/-- Settles O33: mode rule, width and parameters are the same in both states, so the two commands raise the same fault
or complete with the same latch. -/
theorem resolveDependsOnItsInputsOnly : Obligations.ResolveDependsOnItsInputsOnly := by
  intro s u _ _ i hi hs hu hsame hexecs hexecu
  obtain ⟨t, ws, op, rfl⟩ := exists_resolveInstr hi
  have hinputs := resolveInputs_eq_iff.2 hsame
  have hwidth : widthOf u ws = widthOf s ws := by
    rw [← widthOf_resolveInputs u, ← hinputs, widthOf_resolveInputs]
  have hrule : ruleOf t u = ruleOf t s := by
    rw [← ruleOf_resolveInputs t u, ← hinputs, ruleOf_resolveInputs]
  have hparams : u.params = s.params := (congrArg State.params hinputs).symm
  cases hr : ruleOf t s (widthOf s ws) op with
  | error f =>
    have hf : f.code ≠ .none := code_ne_none_of_ruleOf_error hr
    rw [exec_resolve_of_error hs hr] at hexecs
    rw [exec_resolve_of_error hu (by rw [hrule, hwidth, hr])] at hexecu
    cases hexecs
    cases hexecu
    exact ⟨iff_of_false hf hf, fun hrun => absurd hrun hf, fun _ => rfl⟩
  | ok r =>
    have hlatch : latchOf s.params t (widthOf s ws) r = latchOf u.params t (widthOf u ws) r := by
      rw [hparams, hwidth]
    rw [exec_resolve_of_ok hs hr] at hexecs
    rw [exec_resolve_of_ok hu (by rw [hrule, hwidth, hr])] at hexecu
    cases hexecs
    cases hexecu
    exact ⟨iff_of_true hs hu, fun _ => hlatch, fun hfaulted => absurd hs hfaulted⟩

end Sys2Proof.Machine

/-! PROOFS: the absolute modes (R150 to R158) and the banks that no operand moves (R158, R174). Each mode rule is put in
closed form; the state after a completed `RESOLVE` and the index faults are the same for every mode (R130, R137). -/

namespace Sys2Proof.Machine

open Claims Laws

/-! ### A completed `RESOLVE` in closed form (R137, R187, R188) -/

theorem baseCycles_lt (p : Params) (t : ModeTag) (w : Width) : baseCycles p t w < 0xFFFF := by
  cases w <;> exact Fin.isLt _

theorem cost_eq_ofNat (p : Params) (t : ModeTag) (w : Width) (cross : Bool) :
    cost p t w cross = BitVec.ofNat 16 (baseCycles p t w + cross.toNat) := by
  cases cross <;> rfl

/-- The bound of R187 on the table leaves room for the extra cycle of a crossing. -/
theorem cost_toNat (p : Params) (t : ModeTag) (w : Width) (cross : Bool) :
    (cost p t w cross).toNat = baseCycles p t w + cross.toNat := by
  have := baseCycles_lt p t w
  have := cross.toNat_le
  rw [cost_eq_ofNat, BitVec.toNat_ofNat]
  omega

theorem add_cost (c : BitVec 64) (p : Params) (t : ModeTag) (w : Width) (cross : Bool) :
    c + (cost p t w cross).setWidth 64 = BitVec.ofNat 64 (c.toNat + baseCycles p t w + cross.toNat) := by
  rw [← BitVec.ofNat_toNat, cost_toNat, Nat.add_assoc, BitVec.ofNat_add c.toNat, BitVec.ofNat_toNat,
    BitVec.setWidth_eq]

theorem completeResolve_eq_resolved (s : State) (t : ModeTag) (w : Width) (r : ModeResult) :
    completeResolve s t w r = resolved s t w r := by
  calc completeResolve s t w r
    _ = { s with
          latch := latchOf s.params t w r
          cyc := s.cyc + (cost s.params t w r.cross).setWidth 64
          resp := 0 } := rfl
    _ = resolved s t w r := by
      rw [add_cost, latchOf, cost_eq_ofNat]
      cases w <;> rfl

theorem exec_resolve_eq_resolved {t : ModeTag} {ws : WSel} {op : BitVec 24} {s : State} {r : ModeResult}
    (hs : s.Running) (h : ruleOf t s (widthOf s ws) op = .ok r) :
    exec (resolveInstr t ws op) s = .next (resolved s t (widthOf s ws) r) := by
  rw [exec_resolve_of_ok hs h, completeResolve_eq_resolved]

/-! ### A mode rule that reads an index register (R130) -/

theorem highByte_eq_zero {v : Word} (hv : v.toNat < 0x100) : v.extractLsb' 8 8 = 0#8 := by
  apply BitVec.eq_of_toNat_eq
  rw [BitVec.extractLsb'_toNat, Nat.shiftRight_eq_div_pow, Nat.div_eq_of_lt hv]
  rfl

/-- A mode rule that raises what its index read raises, and returns `k i` at the index `i`, gives the three outcomes of
R130. -/
theorem indexedAt_of_ruleOf {t : ModeTag} {ws : WSel} {op : BitVec 24} {s : State} {r : Reg} {v? : Option Word}
    {k : Word → ModeResult} (hs : s.Running)
    (hok : ∀ i, indexValue s r v? = .ok i → ruleOf t s (widthOf s ws) op = .ok (k i))
    (herror : ∀ f, indexValue s r v? = .error f → ruleOf t s (widthOf s ws) op = .error f) :
    IndexedAt (resolveInstr t ws op) s (r.code.setWidth 8) v? (fun i => resolved s t (widthOf s ws) (k i)) := by
  refine ⟨fun v hv hfits => ?_, fun hnone => ?_, fun v hv hXF hwide => ?_⟩
  · have hindex : indexValue s r v? = .ok v := by
      rw [hv]
      exact indexValue_of_some fun hXF => highByte_eq_zero (hfits hXF)
    exact exec_resolve_eq_resolved hs (hok v hindex)
  · have hindex : indexValue s r v? = .error (undefinedRegister r) := by rw [hnone]; rfl
    exact exec_resolve_of_error hs (herror _ hindex)
  · exact exec_resolve_of_error hs (herror _ (indexValue_of_incoherent hXF hv hwide))

theorem indexedAt_of_indexX {t : ModeTag} {ws : WSel} {op : BitVec 24} {s : State} {k : Word → ModeResult}
    (hs : s.Running) (ht : t ∈ tagsReadingX)
    (hok : ∀ i, indexX s = .ok i → ruleOf t s (widthOf s ws) op = .ok (k i)) :
    IndexedAt (resolveInstr t ws op) s 0x1 s.regX (fun i => resolved s t (widthOf s ws) (k i)) :=
  indexedAt_of_ruleOf (r := .x) hs hok fun _ h => ruleOf_of_indexX_error ht h _ op

theorem indexedAt_of_indexY {t : ModeTag} {ws : WSel} {op : BitVec 24} {s : State} {k : Word → ModeResult}
    (hs : s.Running) (ht : t ∈ tagsReadingY)
    (hok : ∀ i, indexY s = .ok i → ruleOf t s (widthOf s ws) op = .ok (k i)) :
    IndexedAt (resolveInstr t ws op) s 0x2 s.regY (fun i => resolved s t (widthOf s ws) (k i)) :=
  indexedAt_of_ruleOf (r := .y) hs hok fun _ h => ruleOf_of_indexY_error ht h _ op

/-! ### Operands and addresses in closed form (R70, R125, R126) -/

theorem op16_eq_operand16 (op : BitVec 24) : op16 op = operand16 op := by
  rw [op16, BitVec.extractLsb'_append_extractLsb'_eq_extractLsb' (by rfl), operand16,
    BitVec.setWidth_eq_extractLsb' (by decide)]

theorem op24_eq (op : BitVec 24) : op24 op = op := by
  rw [op24, BitVec.append_assoc, BitVec.extractLsb'_append_extractLsb'_eq_extractLsb' (by rfl), BitVec.cast_eq,
    BitVec.extractLsb'_append_extractLsb'_eq_extractLsb' (by rfl), BitVec.extractLsb'_eq_self]

theorem bankCarry_word (a : Addr) (i : Word) : bankCarry a i.toNat = a + i.setWidth 24 := by
  rw [bankCarry_eq_add, BitVec.ofNat_toNat]

theorem bankCarry_zero (a : Addr) : bankCarry a 0 = a := by
  exact (bankCarry_eq_add a 0).trans (BitVec.add_zero a)

theorem bankFixed_append (b : Byte) (o : Word) (n : Nat) :
    bankFixed (b ++ o) n = b ++ (o + BitVec.ofNat 16 n) := by
  change bankFixed (a24 b o) n = _
  rw [bankFixed_eq_a24, bankOf_a24, offOf_a24]
  rfl

/-! ### The mode rules in closed form (R150 to R157) -/

section Rules

variable {index : State → Except FaultReg Word} (s : State) {i : Word} (w : Width) (op : BitVec 24)

theorem modeAbs_eq : modeAbs s w op = .ok (dataAt (s.dbr ++ operand16 op) 2 false) := by
  simp only [modeAbs, bankCarry_zero, bankCarry_one, op16_eq_operand16]
  rfl

theorem absIndexed_of_ok (h : index s = .ok i) : absIndexed index s w op =
    .ok (dataAt (s.dbr ++ operand16 op + i.setWidth 24) 2 (leavesBank (operand16 op) i)) := by
  simp only [absIndexed, h, bankCarry_word, bankCarry_one, op16_eq_operand16]
  rfl

theorem modeAbsL_eq : modeAbsL s w op = .ok (dataAt op 3 false) := by
  simp only [modeAbsL, op24_eq, bankCarry_one]

theorem modeAbsLX_of_ok (h : indexX s = .ok i) : modeAbsLX s w op =
    .ok (dataAt (op + i.setWidth 24) 3 (leavesBank (operand16 op) i)) := by
  simp only [modeAbsLX, h, op24_eq, bankCarry_word, bankCarry_one, op16_eq_operand16]
  rfl

theorem modeAbsJmp_eq : modeAbsJmp s w op = .ok (jumpTo s (operand16 op)) := by
  simp only [modeAbsJmp, op16_eq_operand16, a24, bankFixed_append]
  rfl

/-- Neither the pointer pair nor the target's successor leaves its bank. -/
theorem jumpThrough_eq (s : State) (b : Byte) (o : Word) : jumpThrough s (b ++ o) = jumpThroughAt s b o := by
  simp only [jumpThrough, fetch2Fixed, a24, bankFixed_append]
  rfl

theorem modeAbsInd_eq : modeAbsInd s w op = .ok (jumpThroughAt s 0x00 (operand16 op)) := by
  simp only [modeAbsInd, a24, jumpThrough_eq, op16_eq_operand16]

theorem modeAbsXInd_of_ok (h : indexX s = .ok i) :
    modeAbsXInd s w op = .ok (jumpThroughAt s s.pbr (operand16 op + i)) := by
  simp only [modeAbsXInd, h, a24, bankFixed_append, jumpThrough_eq, op16_eq_operand16, BitVec.ofNat_toNat,
    BitVec.setWidth_eq]

end Rules

/-- Settles O24: each rule's sum is one 24-bit sum, so index and second byte carry into the bank. -/
theorem absoluteDataModesResolve : Obligations.AbsoluteDataModesResolve := by
  intro s ws op hs w base
  exact ⟨exec_resolve_eq_resolved (t := .abs) hs (modeAbs_eq s w op),
    indexedAt_of_indexX (t := .absX) hs (by decide) fun _ => absIndexed_of_ok s w op,
    indexedAt_of_indexY (t := .absY) hs (by decide) fun _ => absIndexed_of_ok s w op,
    exec_resolve_eq_resolved (t := .absL) hs (modeAbsL_eq s w op),
    indexedAt_of_indexX (t := .absLX) hs (by decide) fun _ => modeAbsLX_of_ok s w op,
    TableRow.resolveAbs ws op, TableRow.resolveAbsX ws op, TableRow.resolveAbsY ws op, TableRow.resolveAbsL ws op,
    TableRow.resolveAbsLX ws op⟩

···

Assignment =
Search the data above for the string "cases" and return every line that has it.

Written solution =
  cases hr : ruleOf t s (widthOf s ws) op with
    cases hexecs
    cases hexecu
    cases hexecs
    cases hexecu
  cases w <;> exact Fin.isLt _
  cases cross <;> rfl
      cases w <;> rfl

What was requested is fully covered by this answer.